While Hanks swats back AI scammers, other performers might be getting better job security. California is poised to see two new bills become law and they’ll protect living and dead celebs from being replaced by AI.
Smile, you’re on camera
AI is making it easy for authorities to see when citizens step out of line. UK police forces are rolling out AI-powered cameras to catch more UK drivers who use their phones and don’t wear seatbelts while driving.
Safer roads sound like a great idea, but privacy advocates have questions about where the slippery slope of Big Brother snooping will take society.
AI policing doesn’t have a great track record. However, facial recognition company Clearview AI insists its tech is helping the US government catch the bad guys. Clearview’s database of 30 billion images of faces has landed it in hot water though.
Dutch authorities fined it $33m for scraping images of EU citizens without their permission and they might go to extreme lengths to get them to pay.
Ka-ching!
AI agents are already performing some useful tasks, but paying for stuff still requires humans to take out their credit cards. That could be about to change. The CEO of crypto exchange platform Coinbase said his company witnessed the first AI-to-AI crypto transaction this week.
Coinbase now allows users to create a crypto wallet and link it to an AI agent. Imagine an AI agent paying your bills, booking tickets, hiring a freelancer, or transacting with other AI agents to complete a task. This could be huge.
In other news…
Here are some other clickworthy AI stories we enjoyed this week:
- Anthropic launches Claude Enterprise with an expanded 500K context window and a native GitHub integration.
- This tech company stole voice artists’ voices, used AI to clone them, and then sold them.

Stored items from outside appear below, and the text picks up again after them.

/-! ## LOG (R452) -/

/-- Whole entries that fit the words left in a frame. -/
def fitEntries : Nat → Nat → List Audit → List Word
  | 0, _, _ => []
  | _, _, [] => []
  | n + 1, room, a :: t =>
    let ws := auditWords a ++ a.args
    if ws.length ≤ room then ws ++ fitEntries n (room - ws.length) t else []

def cmdLogRead (c : Cmd) (s : State) : Ans × State :=
  (okRes (Word.ofNat s.oldest ::
    fitEntries (argNat c 1) 1020 (s.esc.journal.filter (fun a => decide (argNat c 0 ≤ a.seq)))), s)

def cmdLogCheckpoint (s : State) : Ans × State :=
  let t := sealCheckpoint s
  (okRes [Word.ofNat (t.esc.covered - 1)], t)

/-! ## EVT (R441, R474) -/

def setMask (w : Nat) (m : Word) (s : State) : State := { s with evMask := Tbl.set s.evMask w m 0x1FFE }

/-- The subscriber slot of a source, else a free one. -/
def State.subSlot (s : State) (ip : Word) (port : Nat) : Option Nat :=
  match s.subs.find? (fun e => e.2 == (ip, port)) with
  | some e => some e.1
  | none => (List.range 4).find? (fun k => (Tbl.find s.subs k).isNone)

def cmdSubscribe (c : Cmd) (s : State) : Ans × State :=
  match s.subSlot c.req.ip c.req.port with
  | none => (refuse 4 0 0x3FF, s)
  | some k => (okRes [], setMask 3 (argW c 0) { s with subs := Tbl.put s.subs k (c.req.ip, c.req.port) })

def cmdUnsubscribe (c : Cmd) (s : State) : Ans × State :=
  match s.subs.find? (fun e => e.2 == (c.req.ip, c.req.port)) with
  | none => (okRes [], s)
  | some e => (okRes [], { s with subs := Tbl.del s.subs e.1, evq := Tbl.set s.evq (3 + e.1) {} {} })

def cmdMask (c : Cmd) (s : State) : Ans × State := (okRes [], setMask c.req.win (argW c 0) s)

end Sys2Proof.Machine
end

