-- ==== Sys2Proof/Machine/Boundary.lean ====
section
/-!
DEFINITION. The block boundary (R11, R14 to R16) and the resolution of a commit (R126): what every unit does there, in order.
-/

namespace Sys2Proof.Machine

open Sys2Proof

/-! ## Ports at a boundary (R244, R252, R253) -/

/-- The 32-byte entry of a timestamp record. -/
def tsWords (p : Nat) (x : Port) (tb : Nat) : List Word :=
  let half := fun (v : Int) => (Word.ofInt v).fld 0 16
  [Word.ofNat p, Word.ofNat x.tsBlock, packW [(0, half x.tsRx), (16, half x.tsTx)], Word.ofNat (secOf tb),
    Word.ofNat (secOf tb / 2 ^ 32 % 65536), Word.ofNat (nsecOf tb), Word.ofNat (fracOf tb), 0]

/-- The blocks that ports have received become feeds; answers which ports recorded a timestamp. -/
def portsCollect (s : State) : List Nat × State :=
  (List.range 16).foldl (fun (acc : List Nat × State) p =>
    let base := s.domBase (s.ptDom p)
    let r := portStamp p base (s.sctr / 24) (portCollect p base acc.2)
    (if r.2 then acc.1 ++ [p] else acc.1, portDrop p base r.1)) ([], s)

/-- APT_TSQ: each record goes to its queue; one of 16-byte entries receives nothing, and ERR stands until a
reset (log entry 106). -/
def stampsPush (ps : List Nat) (s : State) : State :=
  let q := s.fldN 0x10060804 0 7
  if !s.bitN 0x10060804 31 || ps.isEmpty then s
  else if s.queEsize q = 16 then { s with ports := { s.ports with tsqErr := true } }
  else ps.foldl (fun t p => queuePush q (tsWords p (t.port p) t.tbs.epochTb) t) s

/-! ## The engine's stages advance (R11, R12, R58) -/

/-- Converter feeds whose chain gives none. -/
def State.chainsBad (s : State) : List Nat := ((List.range 48).filter (fun c => !s.feedOk c)).map chainFeed

/-- The block received goes to the processing stage. -/
def stagesAdvance (s : State) : State :=
  let e := s.engine
  let a := e.abx
  { s with
    engine := { e with
      feeds := e.rx, rx := [], okFeeds := e.okRx, okRx := [], badFeeds := s.chainsBad, slots := [], outs := []
      ins := e.ins.map (fun x => (x.1, { x.2 with phase := .waiting })),
      ous := e.ous.map (fun x => (x.1, { x.2 with phase := .waiting })),
      bridges := e.bridges.map (fun x => (x.1, { x.2 with done := false })),
      metered := false, pos := 0
      abx := { a with doneP := [], waiting := [], sums := [], added := [], badRods := [], tiers := [], domNow := none, released := false } }
    mod := { s.mod with ch := s.mod.ch.map (fun x => (x.1, { x.2 with per := none })) } }

/-- The block processed goes to the transmit stage once the collector has released it (R14); a device in a give-up hold sends
zeros (R420). -/
def stagesSend (s : State) : State :=
  let e := s.engine
  { s with
    sctr := s.sctr + 24
    engine := { e with tx := if s.cus.own = 3 ∨ e.abx.released = false then [] else e.outs,
                       txPrev := if s.cus.own = 3 then [] else e.tx } }

/-- TIME_MARK (R423): a seated device sends it while the AUDIO clock runs; else the line is low. -/
def timeMark (s : State) : State :=
  s.withCus { s.cus with tmSent := if s.cus.own = 2 ∨ (s.cus.own = 3 ∧ s.cus.cause ≠ 6) then some s.sctr else none }

/-- The watchdog of R16: the collector has not released the block in the processing stage. -/
def watchdog (s : State) : State := if s.engine.abx.released then s else giveUp 5 0 s

/-- Players and generators of entries whose task gives the fixed output in this block: zeros (R172). -/
def fixedUnits (s : State) : State :=
  (validEntries s.eng).foldl (fun t e =>
    if !(t.core e.1).fixedOut.contains (e.2.2.fld 13 4) then t
    else match (e.2.2.fld 0 2, e.2.2.fld 2 11) with
      | (3, p) => playerProcess p t
      | (2, g) => unitProcess 2 g (6656 + g) (1024 + g) 0 t
      | _ => t) s

/-- A release that finds cores not done (R176): their lists are abandoned and their instances' fixed outputs delivered. -/
def abandonLate (s : State) : State :=
  if (List.range 64).all (fun k => !lateCore (s.core k)) then s
  else
    let s := abandonAll s
    let s := s.engine.ins.foldl (fun t x => if x.2.phase == .delivered then inProcess x.1 t else t) s
    fixedUnits (s.engine.ous.foldl (fun t x => if x.2.phase == .delivered then outProcess x.1 t else t) s)

/-- BLOCK_BOUNDARY: `s.sctr` is the block that ends. -/
def blockBoundary (s : State) : State :=
  let base := s.sctr
  let s := cscBoundaryFeeds (fadesEnd (abandonLate (watchdog s)))
  let c := portsCollect s
  let s := stagesAdvance (streamsBlock base (stagesSend c.2))
  let s := match s.engine.cmt.swapped with
    | some b => swapReaches b s
    | none => s
  let s := deliverZeros (releaseAll (autoAll s))
  let s := mastersMark (stampsPush c.1 (epochRecord (loopUpdate s)))
  letGo (resumeShow (timeMark (sealDue (heartbeat (alarmTask (cscBoundaryAct s))))))

/-- BLOCK_BOUNDARY (R11), `dt` time-base ticks after the last. Before engine start only the clock loop updates (R327, R340), and
a device that has seated starts its engine; a device in reset or in Vault has no boundaries. -/
def execBlockBoundary (dt : Nat) (s : State) : Res :=
  .next (if s.started then blockBoundary (tbRun dt s)
    else onlyIf (s.pwr.phase == .awake) s (idleBoundary (tbRun dt s)))

/-! ## COMMIT_RESOLVE (R126) -/

/-- What an accepted swap does outside the commit unit: the host's values of LIVE, and transit's hold on channels (R408). -/
def swapLands (s : State) : State :=
  transitCheck (s.withZk { s.zk with hostLive := s.zk.hostVal, rollLive := s.zk.rolls, eqLive := s.zk.eqBands })

/-- A resolution reaches the tree, the change that was armed, the alarm service and the journal. -/
def commitResolve (s : State) : State :=
  match cmtResolve s with
  | (t, none) => t
  | (t, some (a, status, reason)) =>
    let t := if status = 0 then swapLands t else t
    let t := if a.cond then treeResolved status reason t else t
    let t := changeResolved a status reason t
    escSync (if t.cus.own = 2 then backFromAside (alarmAct t) else t)

def execCommitResolve (s : State) : Res := .next (commitResolve s)

end Sys2Proof.Machine
end

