-- ==== Sys2Proof/Machine/Dispatch.lean ====
section
/-!
DEFINITION. The dispatch: one arm per command, in the table's order, each one direct call of the command's meaning.
-/

namespace Sys2Proof.Machine

open Sys2Proof
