/-- R64, R65, R66, R72: an input strip without sections and task, every feed in its domain: selector, trim, polarity, delay,
fader and mute, sample by sample; its source slot is stage 9's output.

The model's own readings in it: log entry 14. -/
def Obligations.InputStripChain : Prop := ∀ (i : Fin 2048) (s : State), s.engine.abx.released = false →
  let w := s.enp (keyIS i 0)
  let f := s.enp (keyIS i 4)
  let sect := s.enp (keyIS i 0x18)
  let st := s.inS i
  let dom := w.fld 1 2
  let n := s.blockLen dom
  let dly := s.enp (keyIS i 0x20)
  let d := dly.fld 0 11
  let buf := s.inBuf dly n
  w.bit 0 = true → st.phase = .waiting → sect.fld 16 2 = 0 → sect.fld 20 4 = 0 → s.enB (keyIS i 0x1C) 0 = false →
  (s.readFeed (f.fld 0 15) dom).2 = false → (s.readFeed (f.fld 16 15) dom).2 = false → s.isDomErr s.eng i = false →
  (0 < d → buf.base + 4 * buf.len ≤ 0x03800000 ∧ s.memc.ecc = []) →
    ∃ t ys, exec (.stripProcess (.inStrip i)) s = .next t ∧
      { t with engine := { t.engine with ins := s.engine.ins, slots := s.engine.slots }, sat := s.sat, mem := s.mem, memc := s.memc } = s ∧
      OnlyEccEnded s t ∧ Stored s t (if d = 0 then [] else delayWords buf (s.firstIndex dom) n (s.inputAt i)) ∧
      (t.sat = s.sat ∨ t.sat = s.sat ||| 2) ∧ (∀ k, k ≠ i.val → t.inS k = s.inS k) ∧
      (∀ m, Tbl.find t.engine.slots m = if m = i.val then some ys else Tbl.find s.engine.slots m) ∧
      ys.length = n ∧
      (∀ j, j < n → ys.getD j 0 = s.gained st.mute dom j (s.gained st.fader dom j
        (s.delayedBy buf d (s.firstIndex dom) st.fill (s.inputAt i) j))) ∧
      (t.inS i).phase = .done ∧ (t.inS i).fill = (if d = 0 then 0 else min buf.len (st.fill + n)) ∧
      ((t.inS i).c = selPos st.c (w.fld 16 16) (w.bit 4) n)

/-- R77, R79, R80: an output strip without sections and task whose source is complete and in its domain: alignment delay,
gain and mute; where it alone names a destination of its domain, that destination gets the block.

The model's own readings in it: log entry 14. -/
def Obligations.OutputStripChain : Prop := ∀ (k : Fin 1024) (dst : Nat × Nat) (s : State), s.engine.abx.released = false →
  let w := s.enp (keyOS k 0)
  let st := s.ouS k
  let dom := w.fld 1 2
  let d := s.enF (keyOS k 0xC) 0 17
  let n := s.blockLen dom
  let on := s.odlyOn = true
  let src := (s.osSource k).2.1
  let x := fun (j : Nat) => src.getD j 0
  w.bit 0 = true → st.phase = .waiting → (s.enp (keyOS k 4)).fld 16 5 = 0 → s.enB (keyOS k 8) 0 = false →
  (s.osSource k).1 = true → (s.osSource k).2.2 = dom → src.length = n → destOf s.eng k = some dst →
  s.osDomErr s.eng s.engine.abx.amdEng k = false → s.destDom dst = dom → destConf s.eng k = false →
  (on → d + n ≤ 131072 ∧ s.memc.ecc = [] ∧ ∀ j, j < n → -(2 ^ 31) ≤ x j ∧ x j < 2 ^ 31) →
    ∃ t ys, exec (.stripProcess (.outStrip k)) s = .next t ∧
      { t with engine := { t.engine with ous := s.engine.ous, outs := s.engine.outs }, sat := s.sat, mem := s.mem, memc := s.memc } = s ∧
      OnlyEccEnded s t ∧ (¬on → t.mem = s.mem) ∧ (on → Stored s t (delayWords (outBuf k) (s.firstIndex dom) n x)) ∧
      (t.sat = s.sat ∨ t.sat = s.sat ||| 2) ∧ (∀ m, m ≠ k.val → t.ouS m = s.ouS m) ∧
      (∀ m, Tbl.find t.engine.outs m = if m = destKey dst then some ys else Tbl.find s.engine.outs m) ∧
      ys.length = n ∧
      (on → ∀ j, j < n → ys.getD j 0 = s.gained st.mute dom j (s.gained st.gain dom j
        (s.delayedBy (outBuf k) d (s.firstIndex dom) st.fill x j))) ∧
      (¬on → ∀ j, j < n → ys.getD j 0 = s.gained st.mute dom j (s.gained st.gain dom j (x j))) ∧
      (t.ouS k).phase = .done
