/-! ## setMonG -/

@[simp] theorem State.setMonG_pending (n : Nat) (x : MonGroup) : (s.setMonG n x).pending = s.pending := rfl
@[simp] theorem State.setMonG_mem (n : Nat) (x : MonGroup) : (s.setMonG n x).mem = s.mem := rfl
@[simp] theorem State.setMonG_regs (n : Nat) (x : MonGroup) : (s.setMonG n x).regs = s.regs := rfl
@[simp] theorem State.setMonG_next (n : Nat) (x : MonGroup) : (s.setMonG n x).next = s.next := rfl
@[simp] theorem State.setMonG_live (n : Nat) (x : MonGroup) : (s.setMonG n x).live = s.live := rfl
@[simp] theorem State.setMonG_marks (n : Nat) (x : MonGroup) : (s.setMonG n x).marks = s.marks := rfl
@[simp] theorem State.setMonG_ini (n : Nat) (x : MonGroup) : (s.setMonG n x).ini = s.ini := rfl
@[simp] theorem State.setMonG_freeCtr (n : Nat) (x : MonGroup) : (s.setMonG n x).freeCtr = s.freeCtr := rfl
@[simp] theorem State.setMonG_sctr (n : Nat) (x : MonGroup) : (s.setMonG n x).sctr = s.sctr := rfl
@[simp] theorem State.setMonG_started (n : Nat) (x : MonGroup) : (s.setMonG n x).started = s.started := rfl
@[simp] theorem State.setMonG_sat (n : Nat) (x : MonGroup) : (s.setMonG n x).sat = s.sat := rfl
@[simp] theorem State.setMonG_tly (n : Nat) (x : MonGroup) : (s.setMonG n x).tly = s.tly := rfl
@[simp] theorem State.setMonG_memc (n : Nat) (x : MonGroup) : (s.setMonG n x).memc = s.memc := rfl
@[simp] theorem State.setMonG_mover (n : Nat) (x : MonGroup) : (s.setMonG n x).mover = s.mover := rfl
@[simp] theorem State.setMonG_queues (n : Nat) (x : MonGroup) : (s.setMonG n x).queues = s.queues := rfl
@[simp] theorem State.setMonG_cus (n : Nat) (x : MonGroup) : (s.setMonG n x).cus = s.cus := rfl
@[simp] theorem State.setMonG_evq (n : Nat) (x : MonGroup) : (s.setMonG n x).evq = s.evq := rfl
@[simp] theorem State.setMonG_evMask (n : Nat) (x : MonGroup) : (s.setMonG n x).evMask = s.evMask := rfl
@[simp] theorem State.setMonG_subs (n : Nat) (x : MonGroup) : (s.setMonG n x).subs = s.subs := rfl
@[simp] theorem State.setMonG_evtLost (n : Nat) (x : MonGroup) : (s.setMonG n x).evtLost = s.evtLost := rfl
@[simp] theorem State.setMonG_msgOut (n : Nat) (x : MonGroup) : (s.setMonG n x).msgOut = s.msgOut := rfl
@[simp] theorem State.setMonG_eng (n : Nat) (x : MonGroup) : (s.setMonG n x).eng = s.eng := rfl
@[simp] theorem State.setMonG_engine (n : Nat) (x : MonGroup) : (s.setMonG n x).engine = s.engine := rfl
@[simp] theorem State.setMonG_fdc (n : Nat) (x : MonGroup) : (s.setMonG n x).fdc = s.fdc := rfl
@[simp] theorem State.setMonG_mod (n : Nat) (x : MonGroup) : (s.setMonG n x).mod = s.mod := rfl
@[simp] theorem State.setMonG_sar (n : Nat) (x : MonGroup) : (s.setMonG n x).sar = s.sar := rfl
@[simp] theorem State.setMonG_ports (n : Nat) (x : MonGroup) : (s.setMonG n x).ports = s.ports := rfl
@[simp] theorem State.setMonG_ref (n : Nat) (x : MonGroup) : (s.setMonG n x).ref = s.ref := rfl
@[simp] theorem State.setMonG_tbs (n : Nat) (x : MonGroup) : (s.setMonG n x).tbs = s.tbs := rfl
@[simp] theorem State.setMonG_eth (n : Nat) (x : MonGroup) : (s.setMonG n x).eth = s.eth := rfl
@[simp] theorem State.setMonG_csc (n : Nat) (x : MonGroup) : (s.setMonG n x).csc = s.csc := rfl
@[simp] theorem State.setMonG_zk (n : Nat) (x : MonGroup) : (s.setMonG n x).zk = s.zk := rfl
@[simp] theorem State.setMonG_esc (n : Nat) (x : MonGroup) : (s.setMonG n x).esc = s.esc := rfl
@[simp] theorem State.setMonG_pwr (n : Nat) (x : MonGroup) : (s.setMonG n x).pwr = s.pwr := rfl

- Venezuela’s newest news agency says AI anchors protect reporters amid government crackdown.
- Smartwatch insults Chinese as authorities struggle to tame AI.
- PLAUD’s wearable AI notetaker pin transcribes and summarizes conversations in real-time.
- New York Times writer exposes how AI models can be fooled by invisible text on websites.
- Researchers give us a preview of what an AI model with a 100M token context window can do.
- Amazon will use Anthropic’s Claude to power its upgraded Alexa assistant.
- Lumen Orbit is building data centers in space to make use of 24/7 solar energy and passive cooling.
🚀@LumenOrbit (YC S24) is building a network of megawatt-scale data centers in space, scalable to gigawatt capacity.
Congrats on the launch, @johnstonphil, @ezrafeilden, and @adioltean!https://t.co/VfVjcwJrbe pic.twitter.com/ycOvFSQP4N
— Y Combinator (@ycombinator) September 3, 2024
And that’s a wrap.
Are you done paying attention to any “news” related to OpenAI or are you repeatedly hitting refresh on ChatGPT to see if we got GPT Next? OpenAI just announced its @OpenAINewsroom X account so maybe…
What do you think about the new Californian AI laws protecting performers? Do they make sense or are they simply delaying the inevitable?
OpenAI promises may have grabbed the headlines but the real stars this week were the two AI agents trading a bit of crypto for some text. AI agents creating communities and economies of their own will change everything.